● **TO DO**: Could you reproduce the lines below from the one with "-- ==== Sys2Proof/Word.lean" through the one with "(sc, rs.map Prod.fst, rs.foldl"? Keep both ends and add nothing.

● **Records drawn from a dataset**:
========================================================================

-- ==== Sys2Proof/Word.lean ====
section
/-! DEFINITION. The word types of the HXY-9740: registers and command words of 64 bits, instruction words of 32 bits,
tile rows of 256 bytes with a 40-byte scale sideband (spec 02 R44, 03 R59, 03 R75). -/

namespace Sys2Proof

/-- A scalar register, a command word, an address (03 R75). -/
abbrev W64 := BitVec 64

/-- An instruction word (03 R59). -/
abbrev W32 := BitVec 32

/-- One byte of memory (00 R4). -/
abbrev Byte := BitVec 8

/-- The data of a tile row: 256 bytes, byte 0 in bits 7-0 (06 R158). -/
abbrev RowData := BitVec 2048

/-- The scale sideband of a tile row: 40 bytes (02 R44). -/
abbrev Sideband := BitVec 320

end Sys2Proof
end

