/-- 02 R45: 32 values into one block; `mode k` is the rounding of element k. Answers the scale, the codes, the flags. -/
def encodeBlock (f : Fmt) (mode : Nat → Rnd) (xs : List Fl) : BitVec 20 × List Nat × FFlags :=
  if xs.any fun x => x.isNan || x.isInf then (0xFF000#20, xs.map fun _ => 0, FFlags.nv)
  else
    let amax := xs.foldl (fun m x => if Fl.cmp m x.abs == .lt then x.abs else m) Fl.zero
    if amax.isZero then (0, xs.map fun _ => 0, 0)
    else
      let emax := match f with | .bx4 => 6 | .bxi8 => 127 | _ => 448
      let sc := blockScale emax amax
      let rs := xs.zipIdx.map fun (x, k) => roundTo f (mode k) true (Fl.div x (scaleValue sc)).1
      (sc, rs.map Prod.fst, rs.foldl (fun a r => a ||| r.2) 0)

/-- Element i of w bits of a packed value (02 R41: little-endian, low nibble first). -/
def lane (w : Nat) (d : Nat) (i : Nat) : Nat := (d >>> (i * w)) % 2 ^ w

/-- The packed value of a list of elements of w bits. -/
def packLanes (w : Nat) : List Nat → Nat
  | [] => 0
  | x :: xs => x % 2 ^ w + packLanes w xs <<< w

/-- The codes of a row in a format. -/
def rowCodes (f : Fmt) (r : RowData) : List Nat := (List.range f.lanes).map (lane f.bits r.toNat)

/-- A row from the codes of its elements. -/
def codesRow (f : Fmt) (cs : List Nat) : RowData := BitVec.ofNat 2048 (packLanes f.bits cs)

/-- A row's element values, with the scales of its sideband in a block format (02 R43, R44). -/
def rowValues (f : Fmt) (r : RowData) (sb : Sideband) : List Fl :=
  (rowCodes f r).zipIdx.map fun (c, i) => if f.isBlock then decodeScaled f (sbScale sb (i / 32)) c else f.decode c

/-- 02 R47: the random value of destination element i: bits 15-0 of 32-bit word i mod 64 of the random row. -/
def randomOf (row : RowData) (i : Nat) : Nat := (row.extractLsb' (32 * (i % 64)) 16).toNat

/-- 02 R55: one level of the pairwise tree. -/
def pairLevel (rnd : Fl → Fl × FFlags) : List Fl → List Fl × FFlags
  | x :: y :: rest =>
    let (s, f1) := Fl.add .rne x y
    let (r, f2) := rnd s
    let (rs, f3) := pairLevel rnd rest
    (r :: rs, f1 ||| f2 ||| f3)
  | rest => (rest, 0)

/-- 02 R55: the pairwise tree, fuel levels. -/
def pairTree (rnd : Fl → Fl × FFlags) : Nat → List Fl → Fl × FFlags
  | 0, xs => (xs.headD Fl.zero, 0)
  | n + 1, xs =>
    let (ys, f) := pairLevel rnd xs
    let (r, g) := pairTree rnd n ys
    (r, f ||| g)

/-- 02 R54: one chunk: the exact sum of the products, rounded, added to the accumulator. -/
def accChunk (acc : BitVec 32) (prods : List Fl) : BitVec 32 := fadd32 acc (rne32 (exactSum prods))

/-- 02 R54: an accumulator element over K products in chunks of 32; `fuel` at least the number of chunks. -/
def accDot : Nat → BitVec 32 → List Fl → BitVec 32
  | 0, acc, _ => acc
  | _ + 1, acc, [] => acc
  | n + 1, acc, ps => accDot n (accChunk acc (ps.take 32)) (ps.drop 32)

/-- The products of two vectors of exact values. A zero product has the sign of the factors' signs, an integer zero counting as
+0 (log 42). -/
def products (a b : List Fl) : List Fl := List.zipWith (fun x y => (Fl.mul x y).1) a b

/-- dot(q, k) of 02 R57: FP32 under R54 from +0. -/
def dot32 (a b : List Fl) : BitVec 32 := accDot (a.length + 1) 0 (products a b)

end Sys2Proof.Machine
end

========================================================================

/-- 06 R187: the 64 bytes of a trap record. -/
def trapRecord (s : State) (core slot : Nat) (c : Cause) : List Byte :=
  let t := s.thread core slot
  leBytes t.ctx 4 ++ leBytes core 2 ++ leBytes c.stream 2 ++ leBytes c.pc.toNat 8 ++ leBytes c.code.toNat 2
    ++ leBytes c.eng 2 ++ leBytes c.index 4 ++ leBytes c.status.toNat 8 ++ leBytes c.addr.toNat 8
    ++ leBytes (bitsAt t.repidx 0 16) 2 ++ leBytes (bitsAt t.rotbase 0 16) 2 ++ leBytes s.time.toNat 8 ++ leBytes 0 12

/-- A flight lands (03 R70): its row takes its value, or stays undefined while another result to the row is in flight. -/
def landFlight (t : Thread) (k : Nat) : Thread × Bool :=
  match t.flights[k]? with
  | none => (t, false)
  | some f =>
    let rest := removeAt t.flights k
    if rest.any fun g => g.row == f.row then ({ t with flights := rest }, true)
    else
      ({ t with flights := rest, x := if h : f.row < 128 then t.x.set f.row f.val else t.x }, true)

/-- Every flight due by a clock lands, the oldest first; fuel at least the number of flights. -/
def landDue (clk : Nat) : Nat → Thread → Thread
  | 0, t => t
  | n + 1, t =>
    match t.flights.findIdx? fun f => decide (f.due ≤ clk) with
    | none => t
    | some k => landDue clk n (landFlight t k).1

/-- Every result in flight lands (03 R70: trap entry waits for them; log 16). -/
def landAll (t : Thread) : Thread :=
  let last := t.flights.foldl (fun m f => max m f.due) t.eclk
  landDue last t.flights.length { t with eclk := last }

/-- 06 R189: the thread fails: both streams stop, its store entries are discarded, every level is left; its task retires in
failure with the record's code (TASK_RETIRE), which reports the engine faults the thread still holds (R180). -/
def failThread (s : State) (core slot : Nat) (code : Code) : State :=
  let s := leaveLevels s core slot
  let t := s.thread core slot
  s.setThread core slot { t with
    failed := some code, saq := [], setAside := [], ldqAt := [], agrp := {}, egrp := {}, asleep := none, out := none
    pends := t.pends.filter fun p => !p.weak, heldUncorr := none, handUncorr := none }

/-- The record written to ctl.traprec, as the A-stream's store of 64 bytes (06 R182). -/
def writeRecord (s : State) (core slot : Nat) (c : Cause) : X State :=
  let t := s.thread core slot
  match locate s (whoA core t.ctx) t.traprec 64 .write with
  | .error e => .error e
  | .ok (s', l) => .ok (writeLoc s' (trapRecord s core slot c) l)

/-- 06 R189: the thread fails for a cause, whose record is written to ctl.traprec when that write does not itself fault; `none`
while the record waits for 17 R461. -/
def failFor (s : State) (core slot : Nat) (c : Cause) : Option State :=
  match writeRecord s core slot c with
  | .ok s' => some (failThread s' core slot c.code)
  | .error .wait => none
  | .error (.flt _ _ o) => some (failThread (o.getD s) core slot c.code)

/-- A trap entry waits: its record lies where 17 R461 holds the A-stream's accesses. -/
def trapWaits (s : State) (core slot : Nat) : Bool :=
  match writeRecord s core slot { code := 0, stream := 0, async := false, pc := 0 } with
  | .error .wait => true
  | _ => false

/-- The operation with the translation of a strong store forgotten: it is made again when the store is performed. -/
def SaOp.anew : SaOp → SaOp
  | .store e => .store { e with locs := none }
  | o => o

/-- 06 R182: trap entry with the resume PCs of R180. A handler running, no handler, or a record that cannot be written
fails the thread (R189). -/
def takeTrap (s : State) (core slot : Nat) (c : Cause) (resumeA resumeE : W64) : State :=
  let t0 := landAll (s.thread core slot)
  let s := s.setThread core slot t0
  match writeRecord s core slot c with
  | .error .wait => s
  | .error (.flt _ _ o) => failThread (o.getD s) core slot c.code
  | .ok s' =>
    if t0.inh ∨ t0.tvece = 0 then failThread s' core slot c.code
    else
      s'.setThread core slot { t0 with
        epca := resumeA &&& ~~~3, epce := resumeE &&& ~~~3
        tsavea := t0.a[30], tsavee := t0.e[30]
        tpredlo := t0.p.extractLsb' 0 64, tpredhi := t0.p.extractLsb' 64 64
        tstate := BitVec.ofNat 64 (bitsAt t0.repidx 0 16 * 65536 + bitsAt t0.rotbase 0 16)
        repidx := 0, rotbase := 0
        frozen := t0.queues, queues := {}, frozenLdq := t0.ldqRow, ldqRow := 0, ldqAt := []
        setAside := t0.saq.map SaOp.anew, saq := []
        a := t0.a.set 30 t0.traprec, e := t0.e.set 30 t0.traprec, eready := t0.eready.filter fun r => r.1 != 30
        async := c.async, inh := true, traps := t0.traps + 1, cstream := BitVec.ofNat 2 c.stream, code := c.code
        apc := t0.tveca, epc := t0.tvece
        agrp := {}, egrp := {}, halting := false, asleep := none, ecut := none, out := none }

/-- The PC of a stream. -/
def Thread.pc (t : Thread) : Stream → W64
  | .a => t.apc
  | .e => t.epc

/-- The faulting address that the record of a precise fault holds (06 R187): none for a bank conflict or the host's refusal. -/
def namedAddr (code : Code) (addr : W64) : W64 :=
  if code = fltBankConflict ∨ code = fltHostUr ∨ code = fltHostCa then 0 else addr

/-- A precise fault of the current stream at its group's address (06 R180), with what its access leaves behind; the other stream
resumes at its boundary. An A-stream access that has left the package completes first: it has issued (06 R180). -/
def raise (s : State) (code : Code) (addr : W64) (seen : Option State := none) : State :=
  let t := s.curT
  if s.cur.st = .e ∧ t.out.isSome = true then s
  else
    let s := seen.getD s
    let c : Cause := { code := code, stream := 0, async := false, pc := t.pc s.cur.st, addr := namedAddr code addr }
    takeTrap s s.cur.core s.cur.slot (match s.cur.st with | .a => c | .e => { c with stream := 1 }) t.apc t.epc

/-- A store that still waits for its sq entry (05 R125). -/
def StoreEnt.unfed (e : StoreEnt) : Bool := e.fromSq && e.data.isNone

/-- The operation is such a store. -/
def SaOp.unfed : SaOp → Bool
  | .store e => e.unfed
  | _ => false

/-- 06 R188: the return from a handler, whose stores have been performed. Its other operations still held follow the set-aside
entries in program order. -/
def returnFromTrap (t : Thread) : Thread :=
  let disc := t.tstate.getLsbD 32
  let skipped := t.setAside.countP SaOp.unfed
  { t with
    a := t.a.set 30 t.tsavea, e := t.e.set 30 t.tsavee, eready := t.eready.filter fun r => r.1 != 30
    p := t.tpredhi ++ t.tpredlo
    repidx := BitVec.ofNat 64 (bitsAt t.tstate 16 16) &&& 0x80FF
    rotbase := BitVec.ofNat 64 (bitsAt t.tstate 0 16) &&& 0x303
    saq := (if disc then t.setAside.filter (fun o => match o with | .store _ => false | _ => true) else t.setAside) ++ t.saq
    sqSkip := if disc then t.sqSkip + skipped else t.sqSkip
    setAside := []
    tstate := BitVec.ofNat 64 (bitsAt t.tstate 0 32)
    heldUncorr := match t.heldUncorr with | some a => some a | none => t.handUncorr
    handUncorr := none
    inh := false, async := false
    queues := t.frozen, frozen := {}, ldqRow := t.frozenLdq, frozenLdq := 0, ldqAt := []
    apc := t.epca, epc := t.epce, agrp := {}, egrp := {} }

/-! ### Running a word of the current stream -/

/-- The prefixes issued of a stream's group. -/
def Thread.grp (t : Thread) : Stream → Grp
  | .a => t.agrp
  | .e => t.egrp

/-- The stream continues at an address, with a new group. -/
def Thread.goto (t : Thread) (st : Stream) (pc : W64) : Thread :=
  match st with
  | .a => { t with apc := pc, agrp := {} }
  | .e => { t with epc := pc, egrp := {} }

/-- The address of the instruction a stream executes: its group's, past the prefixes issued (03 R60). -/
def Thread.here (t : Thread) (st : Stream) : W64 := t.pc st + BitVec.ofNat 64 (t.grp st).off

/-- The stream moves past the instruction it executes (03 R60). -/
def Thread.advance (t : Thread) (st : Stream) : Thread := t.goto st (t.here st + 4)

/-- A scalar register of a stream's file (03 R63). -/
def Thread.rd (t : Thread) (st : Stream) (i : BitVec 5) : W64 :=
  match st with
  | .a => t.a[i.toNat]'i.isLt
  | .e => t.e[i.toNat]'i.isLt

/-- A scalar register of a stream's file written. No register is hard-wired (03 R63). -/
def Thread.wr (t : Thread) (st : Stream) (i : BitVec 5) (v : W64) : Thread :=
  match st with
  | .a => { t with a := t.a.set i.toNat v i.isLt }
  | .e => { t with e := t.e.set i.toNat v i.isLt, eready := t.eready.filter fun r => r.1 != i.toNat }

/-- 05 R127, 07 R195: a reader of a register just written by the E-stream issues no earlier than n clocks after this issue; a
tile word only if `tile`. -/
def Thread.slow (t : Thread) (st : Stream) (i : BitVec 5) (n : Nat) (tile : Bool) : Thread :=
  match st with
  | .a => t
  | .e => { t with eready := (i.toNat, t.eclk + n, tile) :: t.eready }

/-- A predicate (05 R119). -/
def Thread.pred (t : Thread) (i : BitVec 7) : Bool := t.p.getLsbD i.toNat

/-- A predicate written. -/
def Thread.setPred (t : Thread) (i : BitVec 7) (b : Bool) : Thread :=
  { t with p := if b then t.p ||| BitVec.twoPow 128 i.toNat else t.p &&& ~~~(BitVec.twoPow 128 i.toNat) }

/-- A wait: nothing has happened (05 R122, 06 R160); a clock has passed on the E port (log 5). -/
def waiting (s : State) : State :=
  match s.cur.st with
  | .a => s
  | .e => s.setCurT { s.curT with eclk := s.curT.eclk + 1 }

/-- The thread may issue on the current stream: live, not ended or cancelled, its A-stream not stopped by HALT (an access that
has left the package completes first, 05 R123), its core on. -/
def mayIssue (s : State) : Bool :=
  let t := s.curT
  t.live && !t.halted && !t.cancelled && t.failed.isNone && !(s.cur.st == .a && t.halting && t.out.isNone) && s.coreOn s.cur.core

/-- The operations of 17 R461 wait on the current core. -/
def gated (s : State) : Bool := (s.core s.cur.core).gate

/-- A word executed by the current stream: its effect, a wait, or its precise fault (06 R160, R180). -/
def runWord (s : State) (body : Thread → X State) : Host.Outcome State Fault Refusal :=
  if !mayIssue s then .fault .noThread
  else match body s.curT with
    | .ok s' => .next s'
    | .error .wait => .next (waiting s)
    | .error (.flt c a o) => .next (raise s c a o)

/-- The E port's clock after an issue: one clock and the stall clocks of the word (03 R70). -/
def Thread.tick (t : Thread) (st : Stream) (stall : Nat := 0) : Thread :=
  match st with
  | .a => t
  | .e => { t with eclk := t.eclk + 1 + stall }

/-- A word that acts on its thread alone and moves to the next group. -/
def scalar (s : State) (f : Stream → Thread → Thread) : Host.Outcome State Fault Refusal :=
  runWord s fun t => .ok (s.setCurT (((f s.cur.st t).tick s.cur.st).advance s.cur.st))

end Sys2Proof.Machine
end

========================================================================

● **SOLUTION TO THIS PROBLEM**:
-- ==== Sys2Proof/Word.lean ====
section
/-! DEFINITION. The word types of the HXY-9740: registers and command words of 64 bits, instruction words of 32 bits,
tile rows of 256 bytes with a 40-byte scale sideband (spec 02 R44, 03 R59, 03 R75). -/

namespace Sys2Proof

/-- A scalar register, a command word, an address (03 R75). -/
abbrev W64 := BitVec 64

/-- An instruction word (03 R59). -/
abbrev W32 := BitVec 32

/-- One byte of memory (00 R4). -/
abbrev Byte := BitVec 8

/-- The data of a tile row: 256 bytes, byte 0 in bits 7-0 (06 R158). -/
abbrev RowData := BitVec 2048

/-- The scale sideband of a tile row: 40 bytes (02 R44). -/
abbrev Sideband := BitVec 320

end Sys2Proof
end

/-- 02 R45: 32 values into one block; `mode k` is the rounding of element k. Answers the scale, the codes, the flags. -/
def encodeBlock (f : Fmt) (mode : Nat → Rnd) (xs : List Fl) : BitVec 20 × List Nat × FFlags :=
  if xs.any fun x => x.isNan || x.isInf then (0xFF000#20, xs.map fun _ => 0, FFlags.nv)
  else
    let amax := xs.foldl (fun m x => if Fl.cmp m x.abs == .lt then x.abs else m) Fl.zero
    if amax.isZero then (0, xs.map fun _ => 0, 0)
    else
      let emax := match f with | .bx4 => 6 | .bxi8 => 127 | _ => 448
      let sc := blockScale emax amax
      let rs := xs.zipIdx.map fun (x, k) => roundTo f (mode k) true (Fl.div x (scaleValue sc)).1
      (sc, rs.map Prod.fst, rs.foldl (fun a r => a ||| r.2) 0)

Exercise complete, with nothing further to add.